The resolution approach in Cyprus seems to follow the Icelandic approach. While the Cypriot case might be a special one (as part of the losses fall outside the Eurozone and Cypriot banks are less connected with the rest of the Eurozone than previous crisis cases), there are suggestions that future resolution cases might impose losses not just on junior and maybe senior creditors of banks, but even on depositors to thus reduce pressure on government’s balance sheets. A move towards market discipline, for certain; whether this is due to learning from experience, tighter government budgets across Europe or for political reasons remains to be seen.
8. Banking union with just supervision does not work
The move towards a Single Supervisory Mechanism has been hailed as major progress towards a banking union and stronger currency union. As the case of Cyprus shows, this is certainly not enough. The holes in the balance sheets of Cypriot banks became obvious in 2011 when Greek sovereign debt was restructured, but given political circumstances, the absence of a bank resolution framework in Cyprus and — most importantly — the absence of resources to undertake such a restructuring, the problems have not been addressed until now. Even once the ECB has supervisory power over the Eurozone banking system, without a Eurozone-wide resolution authority with the necessary powers and resources, it will find itself forced to inject more and more liquidity and keep the zombies alive, if national authorities are unwilling to resolve a failing bank.

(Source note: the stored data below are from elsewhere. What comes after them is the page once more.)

/-- POWER_ON: everything takes its state at power-on but what flash keeps; Porast generates the device key (04 R83), and the boot steps
run. A device in recovery stays in it (log entry 32). -/
def execPowerOn (s : State) : Result :=
  let p := s.porast
  let keep : Porast := { Porast.init with
    log := p.log, journal := p.journal, fw := p.fw.map Firmware.giveWay, owners := p.owners, bootFails := p.bootFails
    portsFailed := p.portsFailed, boots := p.boots + 1 }
  let host := { State.reset.host with recovery := s.host.recovery, ports := false }
  .next ({ State.reset with
    stepping := s.stepping, turns := s.turns, free := s.free, nextId := s.nextId, keys := [(0, .device (p.boots + 1))], porast := keep
    host }.boot [1, 2, 3, 4, 5, 6, 7, 8])

end Sys2Proof.Machine
end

9. A banking union is needed for the Eurozone, but won't help for the current crisis!
While the Eurozone will not be sustainable as currency union without a banking union, a banking union cannot help solve the current crisis. First, building up the necessary structures for a Eurozone or European regulatory and bank resolution framework cannot be done overnight, while the crisis needs immediate attention. Second, the current discussion on banking union is overshadowed by distributional discussions, as the bank fragility is heavily concentrated in the peripheral countries, and using a Eurozone-wide deposit insurance and supervision mechanism to solve legacy problems is like introducing insurance after the insurance case has occurred. The current crisis has to be solved before banking union is in place. Ideally, this would be done through the establishment of an asset management company or European Recapitalization Agency, which would sort out fragile bank across Europe, and also be able to take an equity stake in restructured banks to thus benefit from possible upsides (Beck, Gros and Schoenmaker, 2012). This would help disentangle government and bank ties, discussed above, and might make for a more expedient and less politicized resolution process than if done on the national level.

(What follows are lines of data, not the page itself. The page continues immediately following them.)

-- ==== Sys2Proof/Safety.lean ====
section
/-! DEFINITION. What claims are stated with: runs, bundles and what each of their threads does, the registers of a thread, and
the rules' own formulas over register values. -/

namespace Sys2Proof.Machine

/-! ## Runs -/

/-- A step goes on to a next state. -/
def State.goesOn (s : State) : Bool := match step s with | .next _ => true | _ => false

/-- A run of `n` steps that meets neither a fault nor a refusal ends in a state. -/
def State.after (s : State) : Nat → Option State
  | 0 => some s
  | n + 1 => match step s with
    | .next s' => s'.after n
    | _ => none

/-! ## Bundles (14 R305) -/

/-- The threads of the current bundle, in ascending home-lane order. -/
def State.bundleThreads (s : State) : List Nat := s.cur.lanes.map (tkey s.cur.gang s.cur.crew)

/-- The bundle is one of a crew: its home lanes ascend below 32. -/
def State.bundled (s : State) : Prop :=
  s.cur.crew < 32 ∧ s.cur.lanes.Pairwise (· < ·) ∧ ∀ l ∈ s.cur.lanes, l < 32

/-- The bundle's gang exists, and its launch is not protected. -/
def State.unprotected (s : State) : Prop :=
  s.bundled ∧ ∃ g, s.gangs.get? s.cur.gang = some g ∧ g.kernel.protected_ = false

/-- The bundle's gang exists, and its launch is protected (17 R387). -/
def State.isProtected (s : State) : Prop :=
  s.bundled ∧ ∃ g, s.gangs.get? s.cur.gang = some g ∧ g.kernel.protected_ = true

/-- The number that `n` bytes of memory from an address up hold, least significant first. -/
def State.numAt (s : State) (a n : Nat) : Nat := leNat ((List.range n).map fun i => s.memByte (a + i))

/-- The bundle is one pair of a protected launch, `t` its even thread: both live, neither with an instruction's access under way. -/
def State.pairBundle (s : State) (t : Nat) (x y : Thread) : Prop :=
  s.isProtected ∧ (s.gangs.map (·.1)).Pairwise (· < ·) ∧ s.bundleThreads = [t, t + 1] ∧ t % 2 = 0 ∧
    s.threads.get? t = some x ∧ s.threads.get? (t + 1) = some y ∧ x.live = true ∧ y.live = true ∧ x.inAccess = false ∧
    y.inAccess = false

/-- A test of the bundle's gang. -/
def State.gangHas (s : State) (p : Gang → Prop) : Prop := ∃ g, s.gangs.get? s.cur.gang = some g ∧ p g

end Sys2Proof.Machine

namespace Sys2Proof.Claim

open Sys2Proof.Machine

/-- What one thread of a bundle does: from a state, to a state. -/
abbrev LaneStep := State → Nat → State → Prop

/-- Threads act one after another. -/
def Chain (R : LaneStep) : List Nat → State → State → Prop
  | [], s, s' => s' = s
  | t :: r, s, s' => ∃ s1, R s t s1 ∧ Chain R r s1 s'

/-- An instruction completes as its threads do, one after another, for a bundle of any threads of an unprotected launch. -/
def PerLane (i : Instr) (R : LaneStep) : Prop :=
  ∀ s s' : State, s.unprotected → Chain R s.bundleThreads s s' → exec i s = .next s'

/-- The same where the bundle's gang passes a test. -/
def PerLaneIf (p : Gang → Prop) (i : Instr) (R : LaneStep) : Prop :=
  ∀ s s' : State, s.unprotected → s.gangHas p → Chain R s.bundleThreads s s' → exec i s = .next s'

/-- A crew-collective instruction is performed once when the test of 14 R311 has found it due. -/
def CrewOnce (i : Instr) (R : LaneStep) : Prop :=
  ∀ s s' : State, s.unprotected → s.crewDue s.curCrew = true → R s s.curCrew s' → exec i s = .next s'
def CrewOnceIf (p : Gang → Prop) (i : Instr) (R : LaneStep) : Prop :=
  ∀ s s' : State, s.unprotected → s.gangHas p → s.crewDue s.curCrew = true → R s s.curCrew s' → exec i s = .next s'

/-- The values that the members of a lane group have read, by home lane. -/
def member (vals : List (Nat × List Val)) (l : Nat) : Option (List Val) :=
  (vals.find? fun e => laneOf e.1 == l).map (·.2)

/-- A lane instruction whose group has been found due (10 R240): every member reads `srcs`, then every member writes to d what
`f` gives for its home lane from the values of the group, with flags, and completes. -/
def Group (i : Instr) (srcs : List Src) (d : Dst) (f : State → (Nat → Option (List Val)) → Nat → Val × Byte) : Prop :=
  ∀ s s' s1 : State, ∀ vals, s.unprotected →
    (∀ t ∈ s.bundleThreads, ∃ x, s.threads.get? t = some x ∧ x.due = true) →
    laneReads srcs s.bundleThreads s = .ok (vals, s1) →
    Chain (fun s2 t s3 => ∃ s4,
      s2.writeRegs t d.reg.val d.k [(f s (member vals) (laneOf t)).1] = .ok s4 ∧
      s3 = s4.modT t fun y => ((y.raise (f s (member vals) (laneOf t)).2).latch (f s (member vals) (laneOf t)).1).finish
        (s2.codeBase t) s2.cur.len) s.bundleThreads s1 s' →
    exec i s = .next s'

/-- The data of source `n` that the member on lane `l` has read, or a default for a lane without a member. -/
def dataOf (m : Nat → Option (List Val)) (l n : Nat) (e : Word) : Word := match m l with | some vs => dataAt vs n | none => e

/-- An operation over the lanes from 0 up to `n` - 1 in ascending order. -/
def overLanes (op : Word → Word → Word) (ident : Word) (m : Nat → Option (List Val)) (n : Nat) : Word :=
  (List.range n).foldl (fun r l => op r (dataOf m l 0 ident)) ident

/-- A live thread whose sources can be read, with its values. -/
def Reads (s : State) (t : Nat) (srcs : List Src) (x : Thread) (vs : List Val) : Prop :=
  s.threads.get? t = some x ∧ x.live = true ∧ s.readAll t srcs = .ok vs

/-! ## Instructions that write registers -/

/-- The thread reads `srcs`, and writes the values `f` gives from register `r` up as `k` directs; `f` also gives what else
changes in the thread. Then it completes in sequence. `none`: the thread does not complete. -/
def WritesMany (r : Nat) (k : Bool) (srcs : State → Nat → List Src)
    (f : State → Nat → Thread → List Val → Option (List Val × (Thread → Thread))) : LaneStep := fun s t s1 =>
  ∃ x vs e s2, Reads s t (srcs s t) x vs ∧ f s t x vs = some e ∧
    (s.commit t (srcs s t) vs).writeRegs t r k e.1 = .ok s2 ∧
    s1 = s2.modT t fun y => (e.2 y).finish (s.codeBase t) s.cur.len

/-- Such an instruction completes, by what its state and operands give alone, for a bundle of any live threads whose sources can be
read, where `f` accepts what they hold, no load or atom will write the destinations, and each is kept in the cache or resident. -/
def Finishes (i : Instr) (r : Nat) (k : Bool) (srcs : State → Nat → List Src)
    (f : State → Nat → Thread → List Val → Option (List Val × (Thread → Thread))) : Prop :=
  ∀ s : State, s.unprotected →
    (∀ t ∈ s.bundleThreads, ∃ x vs e, Reads s t (srcs s t) x vs ∧
      (∀ q, Src.special (.pop q) ∉ srcs s t) ∧ f s t x vs = some e ∧
      ∀ j, j < e.1.length → slotPending (s.accsOf t) (x.wb + (r + j)) = false ∧
        (k = true ∨ s.resident t x (x.wb + (r + j)) = true)) →
    ∃ s', Chain (WritesMany r k srcs f) s.bundleThreads s s' ∧ exec i s = .next s'

/-- The same for a lane instruction whose group has been found due (10 R240): it completes, and no member is held any more. -/
def GroupFinishes (i : Instr) (srcs : List Src) (d : Dst) : Prop :=
  ∀ s : State, s.unprotected → (∀ q, Src.special (.pop q) ∉ srcs) →
    (∀ t ∈ s.bundleThreads, ∃ x, s.threads.get? t = some x ∧ x.live = true ∧ x.due = true ∧
      slotPending (s.accsOf t) (x.wb + d.reg.val) = false ∧ (d.k = true ∨ s.resident t x (x.wb + d.reg.val) = true) ∧
      ∃ vs, s.readAll t srcs = .ok vs) →
    ∃ s', exec i s = .next s' ∧ ∀ t ∈ s.bundleThreads, ∃ y, s'.threads.get? t = some y ∧ y.live = true ∧ y.due = false

/-- One result, written to d and latched (09 R215), with sticky flags (17 R372). -/
def Writes (d : Dst) (srcs : List Src) (f : State → Nat → Thread → List Val → Val × Byte) : LaneStep :=
  WritesMany d.reg.val d.k (fun _ _ => srcs) fun s t x vs =>
    some ([(f s t x vs).1], fun y => (y.raise (f s t x vs).2).latch (f s t x vs).1)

10. A currency union with capital controls?
The protracted resolution process of the Cypriot banking crisis has increased the likelihood of a systemic bank run in Cyprus once the banks open, though even if the current solution would have been arrived at in the first attempt, little confidence in Cypriot banks might have been left. As in other crises (Argentina and Iceland) that perspective has led authorities to impose capital controls, an unprecedented step within the Eurozone. Effectively, however, this implies that a Cypriot Euro is not the same as a German or Dutch Euro, as they cannot be freely exchanged via the banking system, thus a contradiction to the idea of a common currency (Wolff, 2013).

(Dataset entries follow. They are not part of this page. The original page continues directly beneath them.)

-- ==== Sys2Proof/Certificates/Slice0/Obligations.lean ====
section
/-! DEFINITION. The statements for the provers. Each says which rules of spec/ it formalises; the instructions of a statement
complete as it says for every bundle, operand form and value that meets its hypotheses. -/

open Sys2Proof Sys2Proof.Machine Sys2Proof.Claim

/-! ## Integer and address instructions (10 R226 to R233) -/

/-- The arithmetic instructions write the values of R228 as points, div and rem with the flags of their corners (R237); so do
their 16-bit forms. -/
def Obligations.IntegerArithmetic : Prop :=
  (∀ (w : Width) (g : Sgn) (d : Dst) (a b : Src) (r : Reg) (q : Reg5),
    Data2 (.add w d a b) d a b (both w (· + ·) (· + ·)) ∧
    Data2 (.sub w d a b) d a b (both w (· - ·) (· - ·)) ∧
    Data3 (.addc w d a b) d a b (carryOut w) ∧
    Data3 (.subb w d a b) d a b (borrowOut w) ∧
    Data2 (.mul24 g d a b) d a b (fun a b => extend32 g (e24 g a * e24 g b)) ∧
    Data3 (.mad24 g d a b) d a b (fun a b d => extend32 g (e24 g a * e24 g b + lo d)) ∧
    Data2 (.mul w d a b) d a b (both w (· * ·) (· * ·)) ∧
    Data2 (.mulh g d a b) d a b (mulHigh g) ∧
    Data2 (.min g d a b) d a b (fun a b => if leq g a b then a else b) ∧
    Data2 (.max g d a b) d a b (fun a b => if leq g b a then a else b) ∧
    Data3 (.addmin g d a b) d a b (addMin g) ∧
    Data2 (.add16 r q) (dst16 r) (.oc r) (src16 q) (· + ·) ∧
    Data2 (.sub16 r q) (dst16 r) (.oc r) (src16 q) (· - ·) ∧
    Data2 (.mul2416 r q) (dst16 r) (.oc r) (src16 q) (fun a b => extend32 .s (e24 .s a * e24 .s b)) ∧
    Data2 (.min16 r q) (dst16 r) (.oc r) (src16 q) (fun a b => if leq .s a b then a else b) ∧
    Data2 (.max16 r q) (dst16 r) (.oc r) (src16 q) (fun a b => if leq .s b a then a else b)) ∧
  (∀ (g : Sgn) (d : Dst) (a b : Src),
    Data2F (.div g d a b) d a b (quotient g) ∧ Data2F (.rem g d a b) d a b (remainder g))

/-- The logic forms, the shifts and lea write the values of R229 as points, a count taken modulo the width; so do the shifts by an
immediate (R231) and the 16-bit forms. -/
def Obligations.LogicShiftsAndLea : Prop :=
  (∀ (w : Width) (d : Dst) (a b : Src) (r : Reg) (q : Reg5),
    Data2 (.and w d a b) d a b (both w (· &&& ·) (· &&& ·)) ∧
    Data2 (.or w d a b) d a b (both w (· ||| ·) (· ||| ·)) ∧
    Data2 (.xor w d a b) d a b (both w (· ^^^ ·) (· ^^^ ·)) ∧
    Data2 (.andn w d a b) d a b (both w (fun a b => a &&& ~~~b) (fun a b => a &&& ~~~b)) ∧
    Data2 (.and16 r q) (dst16 r) (.oc r) (src16 q) (· &&& ·) ∧
    Data2 (.or16 r q) (dst16 r) (.oc r) (src16 q) (· ||| ·) ∧
    Data2 (.xor16 r q) (dst16 r) (.oc r) (src16 q) (· ^^^ ·)) ∧
  (∀ (w : Width) (d : Dst) (a b : Src) (c : Cnt6) (r : Reg) (q : Reg5),
    Data2 (.lea .w32 d a b) d a b (fun a b => a + b <<< 2) ∧
    Data2 (.lea .w64 d a b) d a b (fun a b => a + b <<< 3) ∧
    Data2 (.shl w d a b) d a b (fun a b => shiftLeft w a (count w b)) ∧
    Data2 (.shr w d a b) d a b (fun a b => shiftRight w a (count w b)) ∧
    Data2 (.sar w d a b) d a b (fun a b => shiftArith w a (count w b)) ∧
    Data2 (.rot w d a b) d a b (fun a b => rotate w a (count w b)) ∧
    (countFits w c →
      Data1 (.shlImm w d a c) d a (fun a => shiftLeft w a c.val) ∧
      Data1 (.shrImm w d a c) d a (fun a => shiftRight w a c.val) ∧
      Data1 (.sarImm w d a c) d a (fun a => shiftArith w a c.val) ∧
      Data1 (.rotImm w d a c) d a (fun a => rotate w a c.val)) ∧
    Data2 (.shl16 r q) (dst16 r) (.oc r) (src16 q) (fun a b => shiftLeft .w64 a (count .w64 b)) ∧
    Data2 (.shr16 r q) (dst16 r) (.oc r) (src16 q) (fun a b => shiftRight .w64 a (count .w64 b)) ∧
    Data2 (.sar16 r q) (dst16 r) (.oc r) (src16 q) (fun a b => shiftArith .w64 a (count .w64 b)))

/-- bfe, bfi and perm write the values of R230, the experimental byte functions those of 03 R68, the immediate forms those of R231,
and the unary forms those of R232; mov copies the kind bit with the data. -/
def Obligations.FieldsImmediatesAndUnaryForms : Prop :=
  (∀ (g : Sgn) (d : Dst) (a b : Src),
    Data2 (.bfe g d a b) d a b (fieldOf g) ∧
    Data3 (.bfi d a b) d a b withField ∧
    Data3 (.perm d a b) d a b (fun a b d => bytes8 (permByte a b d)) ∧
    Data1 (.xbrev8 d a) d a (fun a => bytes8 fun i => (a.extractLsb' (8 * i) 8).reverse) ∧
    Data1 (.xpopc8 d a) d a (fun a => bytes8 fun i => (a.extractLsb' (8 * i) 8).cpop)) ∧
  (∀ (w : Width) (d : Dst) (a : Src) (i : Imm9) (j : Imm16) (n : Fin4) (e : ExtKind) (r : Reg) (q : Reg5),
    Data1 (.addImm d a i) d a (· + i.signExtend 64) ∧
    Data1 (.andImm d a i) d a (· &&& i.signExtend 64) ∧
    Data1 (.orImm d a i) d a (· ||| i.signExtend 64) ∧
    Data0 (.movi .s d j) d (j.signExtend 64) ∧
    Data0 (.movi .n d j) d (j.setWidth 64) ∧
    Data1 (.movw r j n) ⟨r, true⟩ (.oc r)
      (fun v => (v &&& ~~~(0xFFFF#64 <<< (16 * n.val))) ||| (j.setWidth 64 <<< (16 * n.val))) ∧
    Data1F (.abs w d a) d a (absolute w) ∧
    Data1 (.neg w d a) d a (one w (-·) (-·)) ∧
    Data1 (.not w d a) d a (one w (~~~·) (~~~·)) ∧
    Data1 (.popc w d a) d a (one w BitVec.cpop BitVec.cpop) ∧
    Data1 (.clz w d a) d a (one w BitVec.clz BitVec.clz) ∧
    Data1 (.ctz w d a) d a (one w BitVec.ctz BitVec.ctz) ∧
    Data1 (.brev w d a) d a (one w BitVec.reverse BitVec.reverse) ∧
    Data1 (.ext e d a) d a (extended e) ∧
    PerLane (.mov d a) (Writes d [a] fun _ _ _ vs => (valAt vs 0, 0)) ∧
    PerLane (.mov16 r q) (Writes (dst16 r) [src16 q] fun _ _ _ vs => (valAt vs 0, 0)))

/-- cmp writes TRUE or FALSE by the relation under its signedness and width and leaves the latches (R236); cmov copies data
and kind of a if the predicate matches the sense, else those of d (R235). -/
def Obligations.CompareAndSelect : Prop :=
  ∀ (w : Width) (l : Rel) (p : PReg) (d : Dst) (a b : Src),
    PerLane (.cmpSigned w l p a b) (WritesPred p (fun _ _ => [a, b]) fun _ _ _ vs =>
      some (if related .s w l (dataAt vs 0) (dataAt vs 1) then .t else .f, 0)) ∧
    PerLane (.cmpUnsigned w l p a b) (WritesPred p (fun _ _ => [a, b]) fun _ _ _ vs =>
      some (if related .n w l (dataAt vs 0) (dataAt vs 1) then .t else .f, 0)) ∧
    PerLane (.cmov d a p .t) (Writes d [a, .oc d.reg] fun _ _ x vs => (if x.pred p = .t then valAt vs 0 else valAt vs 1, 0)) ∧
    PerLane (.cmov d a p .f) (Writes d [a, .oc d.reg] fun _ _ x vs => (if x.pred p = .f then valAt vs 0 else valAt vs 1, 0)) ∧
    PerLane (.cmov d a p .u) (Writes d [a, .oc d.reg] fun _ _ x vs => (if x.pred p = .u then valAt vs 0 else valAt vs 1, 0)) ∧
    PerLane (.cmov d a p .nt) (Writes d [a, .oc d.reg] fun _ _ x vs =>
      (if x.pred p = .t then valAt vs 1 else valAt vs 0, 0))

/-- The predicate instructions follow Kleene's logic in the order FALSE, UNDECIDED, TRUE (R269, 02 R25): pand takes the lesser,
por the greater, pnot the opposite, pxor what differs; a write to p7 is discarded. pget and pput move the predicate word of
02 R26. -/
def Obligations.PredicateInstructions : Prop :=
  (∀ (d a b : PReg), ∃ f g h : Pred → Pred → Pred, ∃ k : Pred → Pred,
    (∀ x y, level (f x y) = min (level x) (level y)) ∧ (∀ x y, level (g x y) = max (level x) (level y)) ∧
    (∀ x y, level (h x y) = -(level x * level y)) ∧ (∀ x, level (k x) = -level x) ∧
    PerLane (.pand d a b) (WritesPred d (fun _ _ => []) fun _ _ x _ => some (f (x.pred a) (x.pred b), 0)) ∧
    PerLane (.por d a b) (WritesPred d (fun _ _ => []) fun _ _ x _ => some (g (x.pred a) (x.pred b), 0)) ∧
    PerLane (.pxor d a b) (WritesPred d (fun _ _ => []) fun _ _ x _ => some (h (x.pred a) (x.pred b), 0)) ∧
    PerLane (.pnot d a) (WritesPred d (fun _ _ => []) fun _ _ x _ => some (k (x.pred a), 0))) ∧
  (∀ (v : Pred) (d a : PReg),
    PerLane (.pdec v d a) (WritesPred d (fun _ _ => []) fun _ _ x _ => some (if x.pred a = .u then v else x.pred a, 0)) ∧
    PerLane (.pset v d) (WritesPred d (fun _ _ => []) fun _ _ _ _ => some (v, 0))) ∧
  (∀ (d : Dst) (a : Src),
    PerLane (.pget d) (Writes d [] fun _ _ x _ => (pt (BitVec.ofNat 64 x.predWord), 0)) ∧
    PerLane (.pput a) (WritesMany 0 true (fun _ _ => [a]) fun _ _ _ vs =>
      some ([], fun y => { y with preds := Vector.ofFn fun i =>
        match ((dataAt vs 0).extractLsb' (2 * i.val) 2).toNat with | 0 => .f | 1 => .t | _ => .u })))

/-! ## Floats and intervals (11 R246 to R268) -/

/-- The arithmetic on points: one rounding by fpmode.RM with FTZ on .f32 (R251), and fmin, fmax, fabs and fneg, which never
round (R252); the .f32 forms of 16 bits; the packed forms on two elements (R253). -/
def Obligations.PointArithmetic : Prop :=
  ∀ (f : FW) (p : PW) (d : Dst) (a b : Src) (r : Reg) (q : Reg5),
    PerLane (.fadd f d a b) (Points f d [a, b] (arith f fun m l => f.fmt.addP m (fpAt l 0) (fpAt l 1))) ∧
    PerLane (.fsub f d a b) (Points f d [a, b] (arith f fun m l => f.fmt.addP m (fpAt l 0) (fpAt l 1).negate)) ∧
    PerLane (.fmul f d a b) (Points f d [a, b] (arith f fun m l => f.fmt.mulP m (fpAt l 0) (fpAt l 1))) ∧
    PerLane (.ffma f d a b) (Points f d [a, b, .oc d.reg]
      (arith f fun m l => f.fmt.fmaP m (fpAt l 0) (fpAt l 1) (fpAt l 2))) ∧
    PerLane (.fdiv f d a b) (Points f d [a, b] (arith f fun m l => f.fmt.divP m (fpAt l 0) (fpAt l 1))) ∧
    PerLane (.fsqrt f d a) (Points f d [a] (arith f fun m l => f.fmt.sqrtP m (fpAt l 0))) ∧
    PerLane (.fmin f d a b) (Points f d [a, b] fun _ l => f.fmt.minmax false (natAt l 0) (natAt l 1)) ∧
    PerLane (.fmax f d a b) (Points f d [a, b] fun _ l => f.fmt.minmax true (natAt l 0) (natAt l 1)) ∧
    PerLane (.fabs f d a) (Points f d [a] fun _ l => signOp f.fmt (· % f.fmt.sign) (natAt l 0)) ∧
    PerLane (.fneg f d a) (Points f d [a] fun _ l => signOp f.fmt (negBits f.fmt) (natAt l 0)) ∧
    PerLane (.fadd16 r q) (Points .f32 (dst16 r) [.oc r, src16 q]
      (arith .f32 fun m l => fmt32.addP m (fpAt l 0) (fpAt l 1))) ∧
    PerLane (.fsub16 r q) (Points .f32 (dst16 r) [.oc r, src16 q]
      (arith .f32 fun m l => fmt32.addP m (fpAt l 0) (fpAt l 1).negate)) ∧
    PerLane (.fmul16 r q) (Points .f32 (dst16 r) [.oc r, src16 q]
      (arith .f32 fun m l => fmt32.mulP m (fpAt l 0) (fpAt l 1))) ∧
    PerLane (.fmax16 r q) (Points .f32 (dst16 r) [.oc r, src16 q]
      fun _ l => fmt32.minmax true (natAt l 0) (natAt l 1)) ∧
    PerLane (.faddPacked p d a b) (Packed p d [a, b] fun m l => p.fmt.addP m (fpAt l 0) (fpAt l 1)) ∧
    PerLane (.fmulPacked p d a b) (Packed p d [a, b] fun m l => p.fmt.mulP m (fpAt l 0) (fpAt l 1)) ∧
    PerLane (.ffmaPacked p d a b) (Packed p d [a, b, .oc d.reg]
      fun m l => p.fmt.fmaP m (fpAt l 0) (fpAt l 1) (fpAt l 2))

However, these controls only formalize and legalize what has been developing over the past few years: a rapidly disintegrating Eurozone capital market. National supervisors increasingly focus on safeguarding their home financial system, trying to keep capital and liquidity within their home country (Gros, 2012). Anecdotal evidence suggests that this does not only affect the inter-bank market but even intra-group transaction between, let’s say, Italian parent banks and their Austrian and German subsidiaries. Another example of the tragedy of commons, discussed above.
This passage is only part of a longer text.